Every industry is prone to change and advancement; few departments feel the effects of those changes to regulations as much as the financial departments of companies both large and small. The Financial Accounting Standards Board (FASB) and International Accounting Standards Board (IASB) have both begun working on a new standard project that seeks convergence in financial instruments, leasing accounting standards, and revenue recognition. New standards mean big change for most companies, changes that will require new methods in reporting, balancing, investing, and planning. Here is an overview of the changes in store as reported in a 2013 webinar.
What Is the FASB/IASB Project?
The joint project began in 2008 as way of improving the usefulness of financial statements for users by making it easier to classify and measure the requirements for financial instruments.
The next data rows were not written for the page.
/-! ## Long-latency instructions -/

/-- ISSUE AS A LONG-LATENCY INSTRUCTION: `h1` is the strand's group with what the instruction already changes. -/
theorem launch_launches {s : State} {h : Here} {i : Instr} {n : Nat} {qs : SMap QueueReg} {p : Pending} {P : State → Here → Prop}
    (e : s.here = some h) (hc : h.group.outcnt < 32) (hp : p.instr = i) (s1 : State) (h1 : Here) (e1 : s1.teams = s.teams)
    (ec : s1.cur = s.cur) (es : s1 = { s with queues := qs, tlb := s1.tlb }) (hx : exec i s = .next (s1.launch h1 n p))
    (ht : h1.team = h.team) (hg : h1.group.num = h.group.num)
    (hl : h1.group.strands = h.group.strands) (hs : h1.strand = h.strand) (hpd : h1.group.pending = h.group.pending)
    (hr : ∀ r, h1.readS r = h.readS r) (hpr : h1.group.preds = h.group.preds) (hfl : h1.group.flags = h.group.flags)
    (hm : h1.group.rm = h.group.rm ∧ h1.group.drscale = h.group.drscale ∧ h1.group.fmts = h.group.fmts)
    (hP : ∀ k : Here, k.team = { h1.team with groups := k.team.groups } → k.group = { (h1.group.shorten h.strand.sid).modStrand h.strand.sid (fun _ => k.strand) with
        pending := (h1.group.shorten h.strand.sid).pending ++ [p], nextId := h1.group.nextId + 1 } →
      ∀ t : State, t = { s1 with uid := s.uid + 1, teams := t.teams } → P t k) : Launches s h i n qs p P := by
  have eq : s1.queues = qs := by rw [es]
  have eu : s1.uid = s.uid := by rw [es]
  have hgs : h1.team.groups = h.team.groups := by rw [ht]
  have hti : h1.team.info.uid = h.team.info.uid := by rw [ht]
  have ho : ¬ 32 ≤ h1.group.outcnt := by unfold Group.outcnt at hc ⊢; rw [hpd]; omega
  unfold State.launch at hx
  rw [if_neg ho] at hx
  have hsp : (h1.group.shorten h1.strand.sid).pending = (h.group.shorten h.strand.sid).pending := by
    unfold Group.shorten Group.mapPending; rw [hpd, hs]
  refine completes_put (s1 := { s1 with uid := s1.uid + 1 }) e hx e1 ec hti hgs hg hl ?_ ?_ rfl
    ⟨?_, ?_, ?_, ?_, fun r => ?_, fun q => ?_, ?_, ?_, hP _ ?_ ?_ _ ?_⟩
  · refine ⟨?_, ?_, ?_, ?_, ?_⟩ <;> (try simp only [Here.retire_strand]) <;> rw [hs] <;> rfl
  · show h1.strand.pc + _ = _; rw [hs]
  · show (h1.group.shorten h1.strand.sid).pending ++ [p] = _; rw [hsp]
  · show (p.instr.vwrites.map _ :: h1.strand.fwd).take 8 = _; rw [hs, hp]
  · rw [← eu, es]; rfl
  · show _ = _
    simp only [Here.back, Here.grp, Here.retire_group, Here.retire_strand, Group.modStrand, hs]
    rw [show ∀ l, (h1.retire n l).team = h.team from fun _ => ht]
    rfl
  · exact hr r
  · show (if q = 0 then allLanes else h1.group.preds.getD q.toNat 0) = _; rw [hpr]; rfl
  · exact hfl
  · exact hm
  · rfl
  · show _ = _
    simp only [Here.back, Here.grp, Here.retire_group, Here.retire_strand, Group.modStrand, hs]
    rfl
  · show State.putHere _ _ = _
    rw [← eu]; rfl

/-- A long-latency vector instruction that is ready issues. -/
theorem longOp_launches {s : State} {h : Here} {i : Instr} {n : Nat} {la : BitVec 4} {g : Guard}
    {f : Here → List Lanes → Pending → Here × Pending} {vs : List Lanes} {qs : SMap QueueReg} {p : Pending} {P : State → Here → Prop}
    (r : LongReady s h i (h.mask g) vs qs) (hm : h.mask g ≠ 0) (hx : exec i s = s.longOp i n la g f) (h1 : Here)
    (hf : f h vs (h.pend s.uid i la (h.mask g) vs) = (h1, p)) (hp : p.instr = i)
    (ht : h1.team = h.team) (hg : h1.group.num = h.group.num) (hl : h1.group.strands = h.group.strands) (hs : h1.strand = h.strand)
    (hpd : h1.group.pending = h.group.pending) (hr : ∀ r, h1.readS r = h.readS r) (hpr : h1.group.preds = h.group.preds)
    (hfl : h1.group.flags = h.group.flags)
    (hmd : h1.group.rm = h.group.rm ∧ h1.group.drscale = h.group.drscale ∧ h1.group.fmts = h.group.fmts)
    (hP : ∀ k : Here, k.team = { h.team with groups := k.team.groups } → k.group = { (h1.group.shorten h.strand.sid).modStrand h.strand.sid (fun _ => k.strand) with
        pending := (h1.group.shorten h.strand.sid).pending ++ [p], nextId := h1.group.nextId + 1 } →
      ∀ t : State, t = { s with queues := qs, uid := s.uid + 1, teams := t.teams } → P t k) : Launches s h i n qs p P := by
  obtain ⟨e, r1, r2, r3, r4⟩ := r
  have ho : ¬ 32 ≤ h.group.outcnt := by omega
  have hm' : ¬ (h.mask g = 0 ∧ (!i.vwrites.any isQueue) = true) := fun q => hm q.1
  have hx' : exec i s = .next ({ s with queues := qs }.launch h1 n p) := by
    rw [hx]
    unfold State.longOp State.issue
    rw [State.run_next e]
    simp only [r1, r2, r3, if_neg hm', if_neg ho, hf]
  exact launch_launches e r4 hp { s with queues := qs } h1 rfl rfl rfl hx' ht hg hl hs hpd hr hpr hfl hmd
    (fun k hk hk' t htt => hP k (by rw [hk, ht]) hk' t htt)
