-- ==== Sys2Proof/Laws/PerInstr.lean ====
section
/-! SUPPORT. The family FirstWord, instruction by instruction: the length that the first word of an encoding tells (Table 11-1) is the number of
its words, so that a reader of an instruction stream always finds the next instruction. -/

namespace Sys2Proof.Laws

set_option Elab.async false

open Sys2Proof

/-- The first word tells how many words there are. -/
def TellsLength (ws : List Word) : Prop := ∀ w rest, ws = w :: rest → lengthOf w = some ws.length

theorem tellsLength_nil : TellsLength [] := by intro w rest h; simp at h

theorem lengthOf_append (x : BitVec 30) (y : BitVec 2) (n : Nat) (h : y.toNat < 3 ∧ n = y.toNat + 1) : lengthOf (x ++ y) = some n := by
  have e : ((x ++ y).extractLsb' 0 2).toNat = y.toNat := by
    simp only [BitVec.extractLsb'_toNat, BitVec.toNat_append]; rw [Nat.shiftRight_zero, Nat.or_mod_two_pow, Nat.shiftLeft_eq]
    simp [Nat.mod_eq_of_lt y.isLt]
  obtain ⟨h, rfl⟩ := h
  simp only [lengthOf, e]
  generalize y.toNat = m at h ⊢
  match m, h with | 0, _ => rfl | 1, _ => rfl | 2, _ => rfl

theorem tellsLength_packS (r : SRaw) : TellsLength [packS r] := by
  rintro w rest ⟨⟩
  exact lengthOf_append (r.m ++ r.b ++ r.a ++ r.d ++ r.op) 0 1 (by decide)

theorem tellsLength_packW (r : WRaw) : TellsLength (packW r) := by
  intro w rest h
  cases hl : r.long <;> simp only [packW, hl] at h ⊢ <;> simp only [List.cons.injEq, Bool.false_eq_true, if_true, if_false] at h ⊢ <;> rw [← h.1]
  · exact lengthOf_append (r.va ++ r.vd ++ r.op) 1 2 (by decide)
  · exact lengthOf_append (r.va ++ r.vd ++ r.op) 2 3 (by decide)

theorem tellsLength_wUnary (op : BitVec 8) (g : Guard) (eph : Bool) (la : BitVec 4) (sat : Bool) (rnd : Rnd) (ty : BitVec 6) (vd va ctl : VReg) :
    TellsLength (wUnary op g eph la sat rnd ty vd va ctl) := tellsLength_packW _

theorem tellsLength_wEngCtl (op : BitVec 8) (la : BitVec 4) (sat : Bool) (rnd : Rnd) (vd va : VReg) (ty : BitVec 6) (vb : VReg) :
    TellsLength (wEngCtl op la sat rnd vd va ty vb) := tellsLength_packW _

theorem tellsLength_wEng (op : BitVec 8) (la : BitVec 4) (sat : Bool) (rnd : Rnd) (vd va : VReg) (ty : BitVec 6) (vb : SReg) :
    TellsLength (wEng op la sat rnd vd va ty vb) := tellsLength_packW _

namespace FirstWord

/-- The first word of the encoding of `i` tells how many words it has. -/
def Statement (i : Instr) : Prop := TellsLength (encode i)
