-- ==== Sys2Proof/Syntax.lean ====
section
/-! DEFINITION. The instructions of the SWPE: the nine commands of 30_encoding.md R83, one constructor per row of
spec/opcode_table.json, in the table's order. No command has an operand (30_encoding.md R82). -/

namespace Sys2Proof

/-- A command (30_encoding.md R83). -/
inductive Instr where
  /-- NOP, 0x00 (40_engine_timing.md R111). -/
  | nop
  /-- RESET, 0x01 (41_reset_presence.md R131). -/
  | reset
  /-- PRESENCE, 0x02 (41_reset_presence.md R132). -/
  | presence
  /-- RSTPRES, 0x03 (41_reset_presence.md R135). -/
  | rstpres
  /-- READ_BIT, 0x04 (42_bit_byte.md R153). -/
  | readBit
  /-- READ_BYTE, 0x05 (42_bit_byte.md R154). -/
  | readByte
  /-- WRITE_BYTE, 0x06 (42_bit_byte.md R159). -/
  | writeByte
  /-- CRC_CLEAR, 0x07 (43_crc8.md R172). -/
  | crcClear
  /-- CRC_FEED, 0x08 (43_crc8.md R173). -/
  | crcFeed
  deriving DecidableEq, Repr

end Sys2Proof
end

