-- ==== Sys2Proof/Machine/Presence.lean ====
section
/-! DEFINITION. Reset pulse and presence detection (41_reset_presence.md): RESET, PRESENCE, RSTPRES. Each `exec` is the command's
effect at its accept edge; the ticks that follow are the tick operations below, which the clock cycle runs. -/

namespace Sys2Proof.Machine

/-- `PRESENT <- 0; PFAIL <- 0b00`, at the accept of PRESENCE and RSTPRES (41_reset_presence.md R132, R135). -/
def clearPresence (s : State) : State := { s with present := false, pfail := .none }

/-- `RESET_accept()` (41_reset_presence.md R131). -/
def resetAccept (s : State) : State := enter .rstHi { s with op := .reset }

/-- `PRESENCE_accept()` (41_reset_presence.md R132). -/
def presenceAccept (s : State) : State := startPresence { clearPresence s with op := .presence }

/-- `RSTPRES_accept()` (41_reset_presence.md R135). -/
def rstpresAccept (s : State) : State := enter .rstHi { clearPresence s with op := .rstpres }

/-- RESET written to CMD (41_reset_presence.md R131, 40_engine_timing.md R103). -/
def execReset (s : State) : Host.Outcome State Fault Refusal := commandEdge resetAccept s

/-- PRESENCE written to CMD (41_reset_presence.md R132, 40_engine_timing.md R103). -/
def execPresence (s : State) : Host.Outcome State Fault Refusal := commandEdge presenceAccept s

/-- RSTPRES written to CMD (41_reset_presence.md R135, 40_engine_timing.md R103). -/
def execRstpres (s : State) : Host.Outcome State Fault Refusal := commandEdge rstpresAccept s

/-- `EndPhase(RST_REL)`: RESET completes, RSTPRES goes on to the presence check (41_reset_presence.md R131, R135). -/
def resetSequenceEnd (s : State) : State := if s.op = .reset then complete s else startPresence s

/-- `PresenceWaitTick(s)`: poll number `pcnt + 1` of the wait for the falling edge (41_reset_presence.md R133). -/
def presenceWaitTick (level : Bool) (s : State) : State :=
  if level = false then { s with ph := .prLow, pcnt := 1 }
  else if s.params.pWaitMax ≤ s.pcnt + 1 then complete { s with pfail := .nofall }
  else { s with pcnt := s.pcnt + 1 }

/-- `PresenceLowTick(s)`: one poll that measures the low pulse (41_reset_presence.md R134). -/
def presenceLowTick (level : Bool) (s : State) : State :=
  if level = true then
    if s.pcnt < s.params.pLowMin then complete { s with pfail := .short } else complete { s with present := true }
  else if s.params.pLowMax < s.pcnt + 1 then complete { s with pfail := .long }
  else { s with pcnt := s.pcnt + 1 }

end Sys2Proof.Machine
end

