-- ==== Sys2Proof/Laws/PerInstr.lean ====
section
/-! SUPPORT. What holds of every command as syntax, one lemma per constructor: its byte is of format C and decodes to it alone. -/

namespace Sys2Proof.Laws

/-- The byte of `i` is well formed, decodes to `i`, and no other byte does (30_encoding.md R81, R83, R85). -/
def RoundTrip.Statement (i : Instr) : Prop :=
  wellFormedCommand (encode i) = true ∧ decode (encode i) = .command i ∧ ∀ c, decode c = .command i → c = encode i

theorem RoundTrip.nop : RoundTrip.Statement .nop := ⟨rfl, rfl, fun c => Machine.encode_of_decode c _⟩

theorem RoundTrip.reset : RoundTrip.Statement .reset := ⟨rfl, rfl, fun c => Machine.encode_of_decode c _⟩

theorem RoundTrip.presence : RoundTrip.Statement .presence := ⟨rfl, rfl, fun c => Machine.encode_of_decode c _⟩

theorem RoundTrip.rstpres : RoundTrip.Statement .rstpres := ⟨rfl, rfl, fun c => Machine.encode_of_decode c _⟩

theorem RoundTrip.readBit : RoundTrip.Statement .readBit := ⟨rfl, rfl, fun c => Machine.encode_of_decode c _⟩

theorem RoundTrip.readByte : RoundTrip.Statement .readByte := ⟨rfl, rfl, fun c => Machine.encode_of_decode c _⟩

theorem RoundTrip.writeByte : RoundTrip.Statement .writeByte := ⟨rfl, rfl, fun c => Machine.encode_of_decode c _⟩

theorem RoundTrip.crcClear : RoundTrip.Statement .crcClear := ⟨rfl, rfl, fun c => Machine.encode_of_decode c _⟩

theorem RoundTrip.crcFeed : RoundTrip.Statement .crcFeed := ⟨rfl, rfl, fun c => Machine.encode_of_decode c _⟩

end Sys2Proof.Laws
end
In 2009 the project was split into three phases:
- The first phase involves classifying and measuring financial instruments
- The second phases involves impairment of financial assets at amortized cost
- The final phase is a general model hedge accounting.
The project had a planned completion date of January 1st, 2015 and will be modified and amended as needed throughout the future. While the change will require adaptation and modification, the end result will be an easier process for financial departments everywhere.
What You Need to Know
In order to adapt to the changes being made, you need to prepare. And the best way to prepare is to understand the basics of the project.
Regarding classification and measurement, it’s important to note that classification will now be done based on a business’s cash flow characteristics of an instrument and the business model itself. This means the changes will affect the classification of financial assets, which will have the benefit of providing a more fair value measurement.
There is also an impairment of financial assets at amortized cost involved. This means that financial departments will be able to recognize losses earlier, as the approach will change from incurred loss to expected loss. The recognition of expected loss is based on a 12-month period, with deterioration in credit quality that will also allow for an expected loss over a full lifetime.
Finally, the last change will have to do with hedge accounting. The purpose is to have stronger alignment with true risk management as opposed to the current model of principle-based assessments.
Understanding Lease Accounting
The new standards will have a profound impact on lease accounting, which makes it necessary to understand how to prepare. Creating an inventory of all lease contracts (including the terms and conditions) is a must. More aspects of contracts will become relevant to your accounting department, so prioritize acquiring and organizing all lease information. As for short-term leases, the changes will be negligible.
If you are a lessee, your leases will be recorded on a balance sheet according to the right-of-use approach. If a lease does not acquire a significant portion of a leased asset it will acquire a straight-line expense pattern. If it does acquire more than a significant portion of an asset, it will create an accelerated expense pattern.
The new standards are going to affect revenue recognition in the coming years. This is due to the numerous weaknesses throughout accounting and leasing models among all industries. The changes you can expect to see will cover a wide range of issues. First and foremost, the changes will provide a more robust framework for financial departments to work with. More information that is readily accessible will mean better decisions. It will also provide more useful disclosures, ensuring valuable information is not lost or neglected. Furthermore, it will simplify the preparation of financial statements. Despite offering a more robust service, preparing documents will be streamlined and more efficient.
There is a new five-step approach to transfer control and revenue recognition. The approach includes:
- First, identifying a contract or contracts.
- Second, identifying performance obligations
- Third, determining transaction prices
- Fourth, allocating transaction prices to performance obligations
- Fifth, recognizing revenue as a performance obligation and ensuring it is satisfied.
It’s important to know when your industry is going to adopt the changes, as that will affect how you begin implementing them. You must further understand if you have the right data for disclosure, as the disclosure demands are going to increase significantly.
Adopt and Adapt
Many companies, both large and small, have expressed concern about the cost associated with moving to an international-based financial standard. It will require work and effort to overhaul your existing system and begin adhering to the new mandates. However, this should be seen as something beneficial in the long-term, as the changes will make all aspects of lease accounting more transparent, easier to manage, and easier to understand.
Because there is a heavy emphasis on data acquisition and assessment, it’s important to make sure your organization has a quality document management service in place. Using a comprehensive document service will allow you to keep track of all the documents and files required under the new standard without creating more work. In fact, using a system like the one provided by eFileCabinet will allow you to do more while simultaneously requiring less work.
There are big changes coming regarding leasing standards and how you handle your data. As you have learned, the changes will affect everyone, but each industry will be affected slightly differently. Be sure to carefully study how the changes will impact you. As long as you are prepared with the right information and the right document service, you can make the most of the coming changes with ease.